The need for a power analysis in a clinical trial for example is to be able to calculate/estimate how many participants to recruit to have a chance of finding a treatment effect (of a given minimum size) if it exists. It isn't feasible to recruit an endless number of patients, first because of time constraints and second because of cost constraints.
So, imagine we are taking a Bayesian approach to said clinical trial. Although flat priors are in theory possible, sensitivity to the prior is advisable anyway since, unfortunately, more than one flat prior is available (which is odd I'm now thinking, as really there should only be one way of expressing utter uncertainty).
So, imagine that, further, we do a sensitivity analysis (the model and not just the prior would also be under scrutiny here). This involves simulating from a plausible model for 'the truth'. In classical/Frequentist statistics, there are four candidates for 'the truth' here: H0, mu=0; H1, mu!=0 where either are observed with error (as in our real world), or without error (as in the unobservable real world). In Bayesian statistics, there are two candidates for 'the truth' here: mu is a random variable (as in the unobservable real world); mu is a random variable (as in our observable real world, from an uncertain individual's point of view).
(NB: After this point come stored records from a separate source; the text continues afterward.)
/-- The entry of a refused record is done at once with the record's tag and code (R113). -/
theorem finishTaking_readInto (r : List Byte) (c : Completion) (l : List Entry) :
    finishTaking .immediate c (readInto r none l) = l.map fun e =>
      if e.state = .taking then
        { e with tag := recHalf r 2, code := recByte r 0, slot := none, kind := .immediate, state := .done c }
      else e := by
  rw [finishTaking, readInto, List.map_map]
  refine List.map_congr_left fun e _ => ?_
  by_cases taking : e.state = .taking <;> simp [Entry.isTaking, taking, Entry.fromRecord]
  rfl

/-- The entry of an accepted record keeps its place with the record's fields (R115). -/
theorem readInto_eq (r : List Byte) (slot : Option SlotId) (l : List Entry) :
    readInto r slot l = l.map fun e =>
      if e.state = .taking then { e with tag := recHalf r 2, code := recByte r 0, slot := slot } else e := by
  refine List.map_congr_left fun e _ => ?_
  by_cases taking : e.state = .taking <;> simp [Entry.isTaking, taking, Entry.fromRecord]
  rfl

/-- Settles O16: the record refused, accepted, or not taken in FAULTED. -/
theorem takeEnds : Obligations.TakeEnds := by
  unfold Obligations.TakeEnds
  intro s read r reading _
  dsimp only
  rw [exec_takeEnd_of reading, State.endTake]
  refine ⟨fun st on wrong => ?refused, fun c on right => ?accepted, fun off => ?faulted⟩
  case refused =>
    rw [if_neg on, State.checkTaken, wrong]
    dsimp only
    rw [Engine.refuseRecord, finishTaking_readInto]
    rfl
  case accepted =>
    rw [if_neg on, State.checkTaken, right]
    dsimp only
    rw [Engine.acceptRecord, readInto_eq]
    cases c <;> rfl
  case faulted => rw [if_pos off, Engine.dropTaking_eq]; rfl

/-- A read that fails, whether the bus says so or the response timer (R120, R121, R166). -/
theorem State.readFailed_eq (s : State) : s.readFailed = { s with
    engine.state := .faulted
    engine.fault := if s.engine.state = .faulted then s.engine.fault else .cqRead
    engine.openList := releaseBarrier (s.engine.openList.filter fun e => e.state ≠ .taking)
    engine.credits := s.engine.credits - 1
    engine.cmdRead := none } := by
  rw [State.readFailed, Engine.dropTaking_eq]
  split
  · next faulted =>
    rw [← faulted]
    rfl
  · rfl

/-- Settles O19: the failing answer, and the missing one. -/
theorem commandReadFails : Obligations.CommandReadFails := by
  unfold Obligations.CommandReadFails
  intro s read reading
  refine ⟨?fails, fun late => ?late⟩
  case fails =>
    rw [exec_cqReadFail, execCqReadFail, if_pos (by simp [State.reading, reading]), State.readFailed_eq]
  case late =>
    have due : s.timeoutDue .commandRead = true := by
      rw [State.timeoutDue, reading]
      exact decide_eq_true late
    rw [exec_busResponseTimeout, execBusResponseTimeout.eq_def, if_pos due, State.readFailed_eq]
So really it depends who you're trying to convince A) by the trial and B) by the sensitivity analysis. If it's not the same person, that would be quite strange.
What is actually in question is a consensus on what truth is and on what substantiates tangible evidence. The shared ground is that signature probability distributions are observable in our real observable world that do in some way evidently have some underlying mathematical truth that just happens to be so by chance, or is by design. I will stop there as this isn't an Arts page, but rather a Science page, or that's my understanding.